[Try it] When you reach the line in the listing below that contains "0 (by decide))", begin returning lines exactly as written, and stop after the line that contains "rw [Core.gradRow, Core.zeroGrads, Tab.getD, Tab.get?_filterKeys". Return no other lines.

------ Exercise data

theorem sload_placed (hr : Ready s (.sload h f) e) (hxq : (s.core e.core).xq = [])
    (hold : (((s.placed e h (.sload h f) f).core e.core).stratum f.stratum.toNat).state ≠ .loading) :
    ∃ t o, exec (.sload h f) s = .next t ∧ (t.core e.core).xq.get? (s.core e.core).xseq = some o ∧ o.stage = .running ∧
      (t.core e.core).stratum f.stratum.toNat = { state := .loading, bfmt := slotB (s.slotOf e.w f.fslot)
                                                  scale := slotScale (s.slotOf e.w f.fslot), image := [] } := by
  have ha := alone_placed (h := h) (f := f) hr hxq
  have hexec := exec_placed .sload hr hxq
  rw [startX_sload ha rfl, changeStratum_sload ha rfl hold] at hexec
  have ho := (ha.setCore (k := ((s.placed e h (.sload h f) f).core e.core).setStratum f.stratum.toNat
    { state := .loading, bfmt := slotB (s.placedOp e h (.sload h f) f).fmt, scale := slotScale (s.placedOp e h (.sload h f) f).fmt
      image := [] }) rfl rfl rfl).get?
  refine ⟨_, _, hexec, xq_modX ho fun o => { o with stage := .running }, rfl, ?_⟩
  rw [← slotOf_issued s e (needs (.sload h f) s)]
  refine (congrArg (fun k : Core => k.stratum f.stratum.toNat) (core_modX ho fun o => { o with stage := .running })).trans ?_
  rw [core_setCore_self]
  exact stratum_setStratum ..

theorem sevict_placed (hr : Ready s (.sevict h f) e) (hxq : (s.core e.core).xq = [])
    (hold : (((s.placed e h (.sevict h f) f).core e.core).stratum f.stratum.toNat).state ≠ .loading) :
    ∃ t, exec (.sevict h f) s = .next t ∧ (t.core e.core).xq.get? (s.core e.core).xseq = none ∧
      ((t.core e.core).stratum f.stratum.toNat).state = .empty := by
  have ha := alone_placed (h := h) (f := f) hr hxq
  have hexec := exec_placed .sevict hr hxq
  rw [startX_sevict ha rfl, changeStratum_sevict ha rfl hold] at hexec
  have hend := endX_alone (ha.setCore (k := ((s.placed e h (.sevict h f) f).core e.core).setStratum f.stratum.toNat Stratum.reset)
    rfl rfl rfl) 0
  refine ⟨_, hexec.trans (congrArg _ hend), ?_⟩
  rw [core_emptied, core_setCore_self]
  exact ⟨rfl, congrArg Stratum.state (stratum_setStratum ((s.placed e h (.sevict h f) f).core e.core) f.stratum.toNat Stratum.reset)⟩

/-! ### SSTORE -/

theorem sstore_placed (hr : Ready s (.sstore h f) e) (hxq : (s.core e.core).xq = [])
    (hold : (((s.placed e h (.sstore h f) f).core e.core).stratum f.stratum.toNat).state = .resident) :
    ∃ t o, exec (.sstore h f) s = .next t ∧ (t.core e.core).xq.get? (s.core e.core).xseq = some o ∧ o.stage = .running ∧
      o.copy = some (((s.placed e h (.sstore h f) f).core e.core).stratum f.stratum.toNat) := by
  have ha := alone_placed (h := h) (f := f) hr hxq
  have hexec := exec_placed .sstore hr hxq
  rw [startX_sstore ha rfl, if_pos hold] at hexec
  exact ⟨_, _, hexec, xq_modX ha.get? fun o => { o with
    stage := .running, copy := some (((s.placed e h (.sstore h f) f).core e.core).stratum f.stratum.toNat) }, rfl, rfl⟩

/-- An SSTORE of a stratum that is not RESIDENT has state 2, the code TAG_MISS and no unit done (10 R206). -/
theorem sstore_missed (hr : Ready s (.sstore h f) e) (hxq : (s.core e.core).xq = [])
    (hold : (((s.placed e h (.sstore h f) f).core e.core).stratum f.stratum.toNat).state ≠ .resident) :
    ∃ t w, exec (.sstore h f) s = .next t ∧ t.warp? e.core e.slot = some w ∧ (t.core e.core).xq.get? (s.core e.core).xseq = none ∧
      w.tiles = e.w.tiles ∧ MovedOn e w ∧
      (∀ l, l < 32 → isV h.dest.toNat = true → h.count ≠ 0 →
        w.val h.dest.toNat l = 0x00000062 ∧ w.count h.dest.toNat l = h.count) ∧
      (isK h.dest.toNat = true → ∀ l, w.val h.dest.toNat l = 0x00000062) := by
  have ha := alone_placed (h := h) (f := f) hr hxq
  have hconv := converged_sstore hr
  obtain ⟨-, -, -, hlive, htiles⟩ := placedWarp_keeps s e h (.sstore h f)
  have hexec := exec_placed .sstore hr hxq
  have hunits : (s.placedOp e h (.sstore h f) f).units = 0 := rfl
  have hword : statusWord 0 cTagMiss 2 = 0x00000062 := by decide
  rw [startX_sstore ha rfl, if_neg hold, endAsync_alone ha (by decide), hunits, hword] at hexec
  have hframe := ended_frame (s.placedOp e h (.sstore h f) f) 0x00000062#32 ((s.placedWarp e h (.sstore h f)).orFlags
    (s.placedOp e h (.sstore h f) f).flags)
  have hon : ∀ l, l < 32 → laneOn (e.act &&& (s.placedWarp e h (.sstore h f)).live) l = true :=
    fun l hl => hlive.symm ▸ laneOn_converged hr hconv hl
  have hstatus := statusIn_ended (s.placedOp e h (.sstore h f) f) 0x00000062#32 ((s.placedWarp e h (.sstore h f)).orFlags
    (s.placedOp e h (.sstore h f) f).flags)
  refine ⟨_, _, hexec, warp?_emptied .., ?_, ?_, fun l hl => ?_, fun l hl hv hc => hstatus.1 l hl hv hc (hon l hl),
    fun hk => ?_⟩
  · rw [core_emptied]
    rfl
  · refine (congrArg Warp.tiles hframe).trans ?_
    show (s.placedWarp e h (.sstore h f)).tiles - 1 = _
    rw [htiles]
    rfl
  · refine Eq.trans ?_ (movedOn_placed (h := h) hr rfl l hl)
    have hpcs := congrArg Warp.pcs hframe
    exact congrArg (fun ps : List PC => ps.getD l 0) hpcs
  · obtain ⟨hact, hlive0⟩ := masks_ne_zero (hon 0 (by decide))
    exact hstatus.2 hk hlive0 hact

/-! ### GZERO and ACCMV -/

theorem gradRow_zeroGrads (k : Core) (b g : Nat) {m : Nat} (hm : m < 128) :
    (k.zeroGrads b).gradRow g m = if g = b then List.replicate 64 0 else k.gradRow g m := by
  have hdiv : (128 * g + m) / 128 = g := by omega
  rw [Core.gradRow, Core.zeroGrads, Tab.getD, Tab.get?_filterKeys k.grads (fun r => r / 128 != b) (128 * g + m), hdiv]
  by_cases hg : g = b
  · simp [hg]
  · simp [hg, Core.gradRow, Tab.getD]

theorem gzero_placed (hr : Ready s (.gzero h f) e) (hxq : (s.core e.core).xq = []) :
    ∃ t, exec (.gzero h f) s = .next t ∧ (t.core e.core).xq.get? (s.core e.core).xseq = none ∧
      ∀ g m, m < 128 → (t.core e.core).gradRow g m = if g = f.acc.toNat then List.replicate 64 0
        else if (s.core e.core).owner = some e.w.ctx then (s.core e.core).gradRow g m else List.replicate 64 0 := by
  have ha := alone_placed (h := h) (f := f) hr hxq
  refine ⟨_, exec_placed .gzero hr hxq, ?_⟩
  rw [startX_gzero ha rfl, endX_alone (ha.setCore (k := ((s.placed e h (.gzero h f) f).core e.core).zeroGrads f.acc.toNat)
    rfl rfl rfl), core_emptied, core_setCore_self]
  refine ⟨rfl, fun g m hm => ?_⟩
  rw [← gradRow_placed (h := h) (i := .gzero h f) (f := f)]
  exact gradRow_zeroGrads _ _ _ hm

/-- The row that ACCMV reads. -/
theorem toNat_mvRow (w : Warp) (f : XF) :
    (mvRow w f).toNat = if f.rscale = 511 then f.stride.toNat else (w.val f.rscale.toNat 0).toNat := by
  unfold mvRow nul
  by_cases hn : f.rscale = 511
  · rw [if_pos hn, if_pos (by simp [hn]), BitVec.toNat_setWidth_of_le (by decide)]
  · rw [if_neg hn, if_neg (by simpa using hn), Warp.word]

------------

[Task answer]
  · obtain ⟨hact, hlive0⟩ := masks_ne_zero (hon 0 (by decide))
    exact hstatus.2 hk hlive0 hact

/-! ### GZERO and ACCMV -/

theorem gradRow_zeroGrads (k : Core) (b g : Nat) {m : Nat} (hm : m < 128) :
    (k.zeroGrads b).gradRow g m = if g = b then List.replicate 64 0 else k.gradRow g m := by
  have hdiv : (128 * g + m) / 128 = g := by omega
  rw [Core.gradRow, Core.zeroGrads, Tab.getD, Tab.get?_filterKeys k.grads (fun r => r / 128 != b) (128 * g + m), hdiv]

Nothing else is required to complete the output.